Some of Our Top Year End Conservation Successes

This year we have expanded our projects and pioneered new ideas—always working toward a future where people and nature thrive.

Sunrise over the Cape Fear River. Bridges carry cars across the river as white mist rises from the trees.
Cape Fear River North Carolina Sunrise at the Cape Fear River © FAUNA CREATIVE

Get a glimpse of some of our top three year-end conservation successes! From revitalizing water flows across North Carolina to championing peatland restoration, land protection, and innovative land management, selecting our top three was challenging! 


2024 Conservation Wins

 

Aerial view looking down on two narrow channels of water running through a forest and divided by an elevated causeway.
Peatland Restoration Installation of weirs at Angola Bay Game Lands. © Margaret Fields

1

Peatlands Restoration Gets a Boost

This year we celebrated a historic $421 million award from the Environmental Protection Agency’s  Climate Pollution Reduction Grant (CPRG) Program that will fund both state-led and TNC-led projects across Maryland, Virginia, North Carolina and South Carolina. In North Carolina, the grant is focused on expanding our peatlands restoration work portfolio.

Peatlands are a type of wetland whose soils contain a high proportion of partially decayed organic matter. In eastern NC, large areas of peatlands have been degraded from centuries of ditching and draining. When re-saturated with water, peat soils are much less flammable, which reduce wildfire risk, contribute to flood resilience and create conditions for more diverse and resilient forest communities. 

Read More About Our Peatlands Restoration

Aerial view looking out over a highway bridge that carries traffic over a river that meanders through a forest.
Roanoke River TNC is working at the Roanoke River doing floodplain restoration, barrier removal, and re-establishing healthy flows. © Fauna Creative

2

Protecting the State’s Water Resources 

Our freshwater work continues to grow thanks to two awards this year:

The U.S. Fish and Wildlife Service provided $7.7 million for TNC to work across four National Wildlife Refuges—Roanoke River, Pocosin Lakes, Pea Island and Cedar Island—focused on floodplain restoration, building oyster reefs and peatland restoration to benefit people and nature.

The National Oceanographic and Atmospheric Administration (NOAA) awarded TNC a $7.8 million grant to restore 17,000 acres along the Cape Fear River and its tributaries, as well as conduct fisheries research.
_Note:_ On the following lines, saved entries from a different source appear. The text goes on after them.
-- ==== Sys2Proof/Machine/Channels.lean ====
section
/-! DEFINITION. The commands of the motor channels (Chapter 1) and of the store jobs (R190, R191). -/

namespace Sys2Proof.Machine

/-! ## Motor channels -/

/-- HALL_COUNT (R12): an accepted rising edge, `elapsed` microseconds after the present moment. -/
def execHallCount (c : ChanId) (elapsed : Nat) (s : State) : Result :=
  .next (event s fun w => if (w.moverOf c).isSome then (w.notBefore (w.now + elapsed)).hallCount c else w)

/-- One update of every channel of a mover that drives (R7, R44, R45). -/
def Work.updateMover (w : Work) (m : MoverId) (mo : Motion) : Work :=
  let p := w.dutyPlan m mo
  let x := w.mv m
  let w := w.setMv m { x with sync := p.sync }
  x.chans.foldl (fun w c =>
    w.setCh c ((w.ch c).update p.line (if x.leader = some c then p.leader else p.follower) w.now
      (Config.ms (w.motionField 0x0208 c)))) w

/-- The next update of a mover, 10 ms after the last one of its leader (R7, R44); the period begins anew at each entry to
RAMP (log 3). -/
def Work.updateDue (w : Work) (c : ChanId) : Time :=
  match (w.ch (w.leadOf c)).dutyAt with
  | some t => t + Config.dutyPeriod
  | none => 0

/-- The update instant of the leader. -/
def Work.markUpdate (w : Work) (c : ChanId) : Work :=
  let l := w.leadOf c
  w.setCh l { w.ch l with dutyAt := some w.now }

/-- The duty update of a channel's mover, when one of its channels drives. -/
def Work.dutyUpdate (w : Work) (c : ChanId) : Work :=
  match w.moverOf c with
  | none => w
  | some m =>
    match w.motionOf m with
    | none => w
    | some mo =>
      if w.anyCh m Channel.driving then
        ((w.notBefore (w.updateDue c)).markUpdate c).updateMover m mo
      else w

/-- DUTY_UPDATE (R7): the 10 ms update. -/
def execDutyUpdate (c : ChanId) (s : State) : Result := .next (event s fun w => w.dutyUpdate c)

/-- A stall judgement, with the current reading at that moment (R17). -/
def Work.stallAt (w : Work) (c : ChanId) (current : Nat) : Work :=
  let x := w.ch c
  match w.moverOf c, x.motion with
  | some m, some mo =>
    if w.stallJudged c mo then
      let w := w.notBefore (w.stallDue x mo)
      ((w.showCurrent c current).setCh c (x.withReading current)).judgeStall m c mo
    else w
  | _, _ => w

/-- STALL_JUDGEMENT (R17): the stall window has passed without a count. -/
def execStallJudgement (c : ChanId) (current : Nat) (s : State) : Result :=
  .next (event s fun w => w.stallAt c current)

/-- The sample that can bring the overcurrent run to 2 (R18; log 2). -/
def Work.overcurrentAt (w : Work) (c : ChanId) (current : Nat) : Work :=
  let x := w.ch c
  if w.judged c then
    ((w.showCurrent c current).setCh c { x.withReading current with ocRun := max 1 x.ocRun }).judgeOvercurrent c
  else w

/-- OVERCURRENT_LOCK (R18): the second consecutive reading. -/
def execOvercurrentLock (c : ChanId) (current : Nat) (s : State) : Result :=
  .next (event s fun w => w.overcurrentAt c current)

/-- The count that can bring the overspeed run to 8 (R18; log 2). -/
def Work.overspeedAt (w : Work) (c : ChanId) (elapsed : Nat) : Work :=
  let x := w.ch c
  if w.judged c then
    let w := w.setCh c { x with osRun := max 7 x.osRun, prevCount := some w.now }
    (w.notBefore (w.now + elapsed)).hallCount c
  else w

/-- OVERSPEED_LOCK (R18): a further count, `elapsed` microseconds after the previous one. -/
def execOverspeedLock (c : ChanId) (elapsed : Nat) (s : State) : Result :=
  .next (event s fun w => w.overspeedAt c elapsed)

/-- The retry wait of a channel's motion ends. -/
def Work.retryExpiry (w : Work) (c : ChanId) : Work :=
  let x := w.ch c
  match w.moverOf c with
  | some m => if x.state = .retryWait then (w.notBefore (x.retryEnd.getD 0)).endRetry m else w
  | none => w

/-- RETRY_WAIT_EXPIRY (R24). -/
def execRetryWaitExpiry (c : ChanId) (s : State) : Result := .next (event s fun w => w.retryExpiry c)

/-- A channel's motion in STOPPING has come to rest. -/
def Work.stoppingEnd (w : Work) (c : ChanId) : Work :=
  let x := w.ch c
  match w.moverOf c, x.motion with
  | some m, some mo =>
    if x.stopping then (w.notBefore (mo.earliestEnd w.restWindow)).endChan m c mo else w
  | _, _ => w

/-- STOPPING_END (R23). -/
def execStoppingEnd (c : ChanId) (s : State) : Result := .next (event s fun w => w.stoppingEnd c)

/-! ## Store jobs (R190, R191) -/

/-- The record a COMMIT leaves for one section. -/
def commitRecord (p : Profile) (k : Fin 6) (bad : Bool) : Record :=
  if bad then Record.cut (sectionVals p k) else Record.fresh (sectionVals p k)

/-- Storage as a job leaves it. A COMMIT writes each section from the working profile; a failed one is stored bad. -/
def Store.write (st : Store) (job : Service) (failed : BitVec 6) : Store :=
  match job.job with
  | .checkpoint c _ _ => { st with checkpoints := st.checkpoints.set c job.record }
  | .learned => { st with learnedRec := job.record }
  | .commit => { st with sections := Vector.ofFn fun k : Fin 6 => some (commitRecord st.working k (failed.getLsbD k.val)) }

/-- The job being written ends; its channel is told (R5), and the next job is served. -/
def Work.endJob (w : Work) (job : Service) (failed : BitVec 6) : Work :=
  let st := w.store.write job failed
  let w := { w with store := { st with busy := none } }
  match job.job with
  | .checkpoint c _ serial => (w.reportWritten c serial).serveNext
  | .learned => w.serveNext
  | .commit => (w.emit (.store failed)).serveNext

/-- The end of a checkpoint job of one channel. -/
def Work.checkpointWritten (w : Work) (c : ChanId) : Work :=
  match w.store.busy with
  | some j =>
    if j.job.isCheckpointOf c then (w.notBefore (j.start + Config.checkpointService)).endJob j 0 else w
  | none => w

/-- CHECKPOINT_WRITTEN (R5, R191). -/
def execCheckpointWritten (c : ChanId) (s : State) : Result := .next (event s fun w => w.checkpointWritten c)

/-- The end of a LEARNED job. -/
def Work.learnedWritten (w : Work) : Work :=
  match w.store.busy with
  | some j => if j.job.isLearned then (w.notBefore (j.start + Config.learnedService)).endJob j 0 else w
  | none => w

/-- LEARNED_WRITTEN (R191). -/
def execLearnedWritten (s : State) : Result := .next (event s Work.learnedWritten)

/-- The end of a COMMIT job with the sections that did not read back. -/
def Work.commitComplete (w : Work) (failed : BitVec 6) : Work :=
  match w.store.busy with
  | some j => if j.job.isCommit then w.endJob j failed else w
  | none => w

/-- COMMIT_COMPLETE (R190). -/
def execCommitComplete (failed : BitVec 6) (s : State) : Result := .next (event s fun w => w.commitComplete failed)

end Sys2Proof.Machine
end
The Cape Fear is the state’s biggest water basin—it makes up about 17% of North Carolina’s land mass and is about the size of the State of New Jersey.

It's encouraging that the federal government saw value in the initial research and restoration funded by our donors and are now leveraging those dollars with these important grants. 

Learn More About Our River Programs

A line of low-intensity fire moves along the ground of a longleaf pine savanna. The ground is blackened behind the fire but the young pine trees are unharmed.
Controlled Burn Longleaf pine savannas need frequent low-intensity fires to thrive. © Margaret Fields

3

Showcasing Good Fire in Longleaf Ecosystems

We are continuing to maintain our longleaf pine ecosystems with the use of controlled burning. TNC is supporting the Waccamaw Siouan and Lumbee tribes as they return fire to their lands through the Hoohee Cultural Burn and Forest Restoration Program and the Lumbee Cultural Burn Association.

We are continuing to build public support for burning with our flagship public event—The Fire in the Pines Festival held each October in Wilmington. With over 1,300 attendees, 36 organizations tabling and a live controlled burn demonstrations, this year’s event was a big success.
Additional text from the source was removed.